Oftentimes, the stories included songs, and it was not uncommon for the songs to excite even more than the story, and for Majwara to get his drum and for the children, and some of the men too, to dance.
When Chirango told his stories, he played his njari instrument. He has a beautiful singing voice, I will give him that. But his songs and stories always lay a little heavy on the heart because they were all about his lost kingdom, and the people who had been in it, like Nyatsimba the Salt Gatherer, who had left his home in the great city of stone and traveled north to found a new kingdom, and his son Nyanhewe Matope, who had been punished by their ancestors for tricking his sister Nyamhita Nehanda into lying with him, and of Chioko, who had been tricked out of his kingdom by the Portuguese. When he played his njari as he told of these far-off places, Majwara often joined him with his drum.
When Bwana Daudi was alive, he liked to listen to the stories and songs, but not as much as Bwana Stanley when he had been with us. Such a surprise it was when Bwana Stanley came all the way from his land, America, and marched down from the coast to Ujiji to rescue Bwana Daudi. He liked our stories, Bwana Stanley. His man Bombay said Bwana Stanley planned to write a book of all the stories that we tell each other, though who would want to read them, I don’t know.
Each person had their own style of storytelling. Susi liked to talk of the stories his father told him, the stories that were spun out like the nets of the fishermen in Shupanga. I like to listen to his voice. No one knows better the moods of the sea or how it responds to the moon and sun above it, the liquid silver it forms when the sun is at its highest, and the shimmering gold when it is sinking.
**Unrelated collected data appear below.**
/-- 44_control.md R181, 30_encoding.md R83: BAD_OP writes STATUS = 4 and nothing else, and every CTRL
value with RSV ≠ 0 or OP ≥ 4 performs it. The host's list is the model's own (log 1), and so is the word a
BAD_OP term keeps (log 9). -/
def Obligations.ReservedValueWritesOnlyStatus : Prop :=
  (∀ (w : Word) (s : State), exec (.badOp w) s = .next { s with status := 4#4 }) ∧
  ∀ (s : State) (v : Word) (rest : List HostEvent),
    s.pending = .bus (.write 0x00 v) :: rest → v.toNat / 16 ≠ 0 ∨ 4 ≤ v.toNat % 16 →
    step s = .next { s with pending := rest, status := 4#4 }

/-! ### VALIDATE -/

/-- 40_validator.md R100 to R104: the outcome of VALIDATE in every state: one error, in the order
MISSING_FIELD, ID_OUT_OF_RANGE, UNIT_OUT_OF_RANGE, with only STATUS written, or the command. -/
def Obligations.ValidateReportsFirstErrorOrCommand : Prop :=
  ∀ s : State, exec .validate s = .next (
    if (s.inFlags.getLsbD 2 = false ∧ s.inFlags.getLsbD 3 = false) ∨ s.inFlags.getLsbD 0 = false ∨
        s.inFlags.getLsbD 1 = false then { s with status := 1#4 }
    else if s.inId.toInt < 0 ∨ 63 < s.inId.toInt then { s with status := 2#4 }
    else if s.inUnit.toInt < 0 ∨ 15 < s.inUnit.toInt then { s with status := 3#4 }
    else { s with
      status := 8#4
      outCmd := {
        id := BitVec.ofNat 6 (s.inId.toNat % 64)
        unit := BitVec.ofNat 4 (s.inUnit.toNat % 16)
        on := !s.inFlags.getLsbD 3 } })

/-- 40_validator.md R107: VALIDATE succeeds exactly on the acceptance set, here with the ranges read as
unsigned words; 64 and −1 as id, 16 and −1 as unit are rejected with their own codes. -/
def Obligations.ValidateAcceptsExactlyTheRanges : Prop :=
  ∀ s : State, ∃ t : State, exec .validate s = .next t ∧
    (t.status = 8#4 ↔
      s.inFlags.getLsbD 0 = true ∧ s.inFlags.getLsbD 1 = true ∧
      (s.inFlags.getLsbD 2 = true ∨ s.inFlags.getLsbD 3 = true) ∧
      s.inId.toNat ≤ 63 ∧ s.inUnit.toNat ≤ 15) ∧
    (s.inFlags.getLsbD 0 = true → s.inFlags.getLsbD 1 = true →
      s.inFlags.getLsbD 2 = true ∨ s.inFlags.getLsbD 3 = true →
      (s.inId = 64#32 ∨ s.inId = BitVec.ofInt 32 (-1) → t.status = 2#4) ∧
      (s.inId.toNat ≤ 63 → s.inUnit = 16#32 ∨ s.inUnit = BitVec.ofInt 32 (-1) → t.status = 3#4))

/-- 40_validator.md R105, R106: on an accepted command the id and unit reported by VALIDATE and by
ENCODE equal the input registers, and the state is on exactly when OFF is not set, so off wins when
both flags are. -/
def Obligations.AcceptedCommandIsEchoedAndOffWins : Prop :=
  ∀ s : State, Accepted s → ∀ i : Instr, i = .validate ∨ i = .encode →
    ∃ t : State, exec i s = .next t ∧ t.status = 8#4 ∧
      t.outCmd.id.toNat = s.inId.toNat ∧ t.outCmd.unit.toNat = s.inUnit.toNat ∧
      (t.outCmd.on = true ↔ s.inFlags.getLsbD 2 = true ∧ s.inFlags.getLsbD 3 = false) ∧
      t.inFlags = s.inFlags ∧ t.inId = s.inId ∧ t.inUnit = s.inUnit

/-! ### ENCODE -/

/-- 42_encoder.md R152: a failed ENCODE, one that leaves an error code, is one whose command is not
accepted, and it writes only STATUS. -/
def Obligations.FailedEncodeWritesOnlyStatus : Prop :=
  ∀ s : State, ∃ t : State, exec .encode s = .next t ∧ (t.err ≠ 0 ↔ ¬ Accepted s) ∧
    (t.err ≠ 0 → t = { s with status := t.status } ∧ t.outValid = false)

/-- 42_encoder.md R140, R144, R145: ENCODE in full. On a command that is not accepted only STATUS is
written, with VALIDATE's code. On an accepted one: STATUS, OUT_CMD, FRAME as a number, every Pulse
Train slot as a number from FRAME's bits, the footer, and everything else as before. -/
def Obligations.EncodeWritesCommandFrameTrain : Prop :=
  ∀ s : State,
    (¬ Accepted s → ∃ c : BitVec 4, 1 ≤ c.toNat ∧ c.toNat ≤ 3 ∧
      exec .encode s = .next { s with status := c } ∧ exec .validate s = .next { s with status := c }) ∧
    (Accepted s → ∃ t : State, exec .encode s = .next t ∧
      t = { s with status := 8#4, outCmd := t.outCmd, frame := t.frame, pt := t.pt } ∧
      t.outCmd.id.toNat = s.inId.toNat ∧ t.outCmd.unit.toNat = s.inUnit.toNat ∧
      t.outCmd.on = !s.inFlags.getLsbD 3 ∧
      (s.cfg.getLsbD 1 = true → t.frame.toNat =
        s.inId.toNat * 64 + s.inUnit.toNat * 4 + (!s.inFlags.getLsbD 3).toNat) ∧
      (s.cfg.getLsbD 1 = false → t.frame.toNat =
        (s.inId.toNat * 64 + s.inUnit.toNat * 4 + (!s.inFlags.getLsbD 3).toNat) ||| 0x801) ∧
      t.frame.getLsbD 1 = false ∧
      ∀ u : Nat, u = (if s.cfg.getLsbD 0 then 258 else 264) →
        (∀ g : Fin 12,
          (t.pt[4 * g.val]'(by omega)).toNat = u ∧ (t.pt[4 * g.val + 1]'(by omega)).toNat = 3 * u ∧
          (t.pt[4 * g.val + 2]'(by omega)).toNat =
            (if t.frame.getLsbD (11 - g.val) then u else 3 * u) ∧
          (t.pt[4 * g.val + 3]'(by omega)).toNat =
            (if t.frame.getLsbD (11 - g.val) then 3 * u else u)) ∧
        t.pt[48].toNat = u ∧ t.pt[49].toNat = Config.footerDiv * u)

/-- 42_encoder.md R141, R142, R143: the Bit Frame an accepted ENCODE leaves in FRAME, position by
position: the layout in FRAME mode, positions 0 and 11 forced to 1 in SOURCE mode. -/
def Obligations.FramePositionsFollowLayout : Prop :=
  ∀ s : State, Accepted s →
    ∃ t : State, exec .encode s = .next t ∧
      (∀ k : Nat, 1 ≤ k → k ≤ 5 → t.frame.getLsbD (11 - k) = s.inId.getLsbD (5 - k)) ∧
      (∀ k : Nat, k ≤ 3 → t.frame.getLsbD (11 - (6 + k)) = s.inUnit.getLsbD (3 - k)) ∧
      t.frame.getLsbD (11 - 10) = false ∧
      (s.cfg.getLsbD 1 = true →
        t.frame.getLsbD 11 = s.inId.getLsbD 5 ∧ t.frame.getLsbD 0 = !s.inFlags.getLsbD 3) ∧
      (s.cfg.getLsbD 1 = false → t.frame.getLsbD 11 = true ∧ t.frame.getLsbD 0 = true)

/-- 42_encoder.md R146: what an accepted ENCODE leaves depends on CFG and the command inputs alone, not
on what PT, OUT_CMD, FRAME or STATUS held before. -/
def Obligations.EncodeDependsOnInputsOnly : Prop :=
  ∀ r s : State, Accepted s → r.cfg = s.cfg → r.inFlags = s.inFlags → r.inId = s.inId →
    r.inUnit = s.inUnit →
    ∃ t : State, exec .encode s = .next t ∧
      exec .encode r = .next { t with pending := r.pending, recorded := r.recorded }

/-- 42_encoder.md R147: the source's step-by-step procedure, run on any buffer, leaves the Pulse Train
an accepted ENCODE writes, in each mode; and scanning a field only up to its value's bit length does
what scanning all its positions does. -/
def Obligations.SourceProcedureWritesSameTrain : Prop :=
  ∀ s : State, Accepted s →
    ∃ t : State, exec .encode s = .next t ∧
      (∀ old : Vector Word 50,
        procedureTrain (if s.cfg.getLsbD 0 then 258 else 264) t.outCmd
          (if s.cfg.getLsbD 1 then .frame else .source) old = t.pt) ∧
      ∀ (u n m : Nat) (buf : Vector Word 50),
        n ≤ 6 → s.inId.toNat < 2 ^ n → m ≤ 4 → s.inUnit.toNat < 2 ^ m →
        writeOnes u (fun j => t.outCmd.id.getLsbD j) (fun j => Fin.ofNat 12 (5 - j)) (List.range n) buf =
          writeOnes u (fun j => t.outCmd.id.getLsbD j) (fun j => Fin.ofNat 12 (5 - j)) (List.range 6)
            buf ∧
        writeOnes u (fun j => t.outCmd.unit.getLsbD j) (fun j => Fin.ofNat 12 (6 + 3 - j))
            (List.range m) buf =
          writeOnes u (fun j => t.outCmd.unit.getLsbD j) (fun j => Fin.ofNat 12 (6 + 3 - j))
            (List.range 4) buf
The movement of the tides is as familiar to him as that of his own limbs. It is a surprise that one so attuned to the moods and ways of the ocean should have spent his life so far from it, but he explains it by saying that he wants to make money to fit his own dhow that he will build himself from wood and rope.
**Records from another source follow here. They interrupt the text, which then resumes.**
-- ==== Sys2Proof/Laws/Run.lean ====
section
/-! SUPPORT. One turn of the host and runs of several: how a step reduces to the event at the head of the
host's list. -/

namespace Sys2Proof.Machine

/-- A write to another word than CTRL stores and always has a next state. -/
theorem transact_write {a : Addr} (h : a ≠ 0x00) (v : Word) (s : State) :
    transact (.write a v) s = .next (busStore a v s) := by
  have hn : ¬ busTarget a = .ctrl := by rw [busTarget_eq_ctrl_iff]; exact h
  simp only [transact, if_neg hn]

/-- A write to CTRL runs the operation its value selects. -/
theorem transact_ctrl (v : Word) (s : State) :
    transact (.write 0x00 v) s = exec (decodeCtrl v) s := by
  have h : busTarget 0x00 = .ctrl := by decide
  simp only [transact, h, if_true]

/-- With a transaction at the head, the step is that transaction. -/
theorem step_of_bus {s : State} {t : Transaction} {rest : List HostEvent}
    (h : s.pending = .bus t :: rest) : step s = transact t (s.setPending rest) := by
  simp only [step, hostTurn, h, hostEvent]

/-- With the reset input at the head, the step is the reset event. -/
theorem step_of_reset {s : State} {rest : List HostEvent} (h : s.pending = .reset :: rest) :
    step s = .next (resetBlock (s.setPending rest)) := by
  simp only [step, hostTurn, h, hostEvent]

/-- The reset event leaves the host's own fields and sets the rest to the reset state. -/
theorem resetBlock_eq (s : State) :
    resetBlock s = { State.reset with pending := s.pending, recorded := s.recorded } := rfl

/-- A run of no step stays where it is. -/
theorem runsTo_zero (s t : State) : RunsTo 0 s t ↔ s = t := by
  simp only [RunsTo, Host.Core.run]
  exact ⟨fun h => by cases h; rfl, fun h => by rw [h]⟩

/-- A run is its first step and the rest. -/
theorem runsTo_succ_of_step {k : Nat} {s t : State} (h : step s = .next t) (u : State) :
    RunsTo (k + 1) s u ↔ RunsTo k t u := by
  have h' : Host.Core.step Sys2Proof.core s = .next t := h
  simp only [RunsTo, Host.Core.run, h']

end Sys2Proof.Machine
end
We knew already the stories of how we each of us came to be with the Bwana. The Nassickers who had been sent by Bwana Stanley had all been rescued as children. Though he was not a Nassicker, Chuma had also been rescued; he had joined the Bwana at just fifteen Ramadans. He had been sold away from his father, who was a chief among the Yao, along with his mother and two sisters. Susi and Amoda were freemen. They had never been enslaved. They had joined Bwana Daudi in Shupanga, then traveled with him to India, then back again.
Then there were the travelers like Mabruki and Uledi Munyasere. And of course, there were the inferior pagazi, most of whom had either come with Nassickers or been hired on the way from Unyanyembe, and who had no history at all with the Bwana.
Instead of telling the usual stories as we waited for Bwana Daudi to dry out, and the stories about where we came from, or even the stories that the children loved, the men talked about how they remembered him.
These were merry evenings. The men were now drunk on pombe sent by Chitambo daily to send away Bwana Daudi’s spirit. We had all picked up a few things here and there about him, and of course we talked of him when he was with us, but you cannot talk so freely about a man when you can hear him moving in a hut a few meters away. And Bwana Daudi knew our tongues so well that to talk about him in this way was all but impossible.
But now, he lay drying in a mud hut, unable to hear us, poor thing, and we could talk of him as freely as we wished. Susi and Chuma, who had been with him the longest, talked the most. Even Chuma, who normally prefers to listen, was willing to talk. They talked of all the responses that people gave when they saw Bwana Daudi, laughter, surprise, mockery, pointing. More than a few of the children they had encountered on their travels had burst into tears on seeing him and had to be consoled by their mothers.
None had been so surprised, said Susi, as a man in Susi’s home of Shupanga, who had watched the Bwana bathe in a river. He reported that indeed, he was white everywhere, but his brains came out when he washed his hair, then went back in again.
It took some time for the Bwana to convince the village that this was no sorcery, and that it was only the soap he used that created white suds that looked like they had come from within him.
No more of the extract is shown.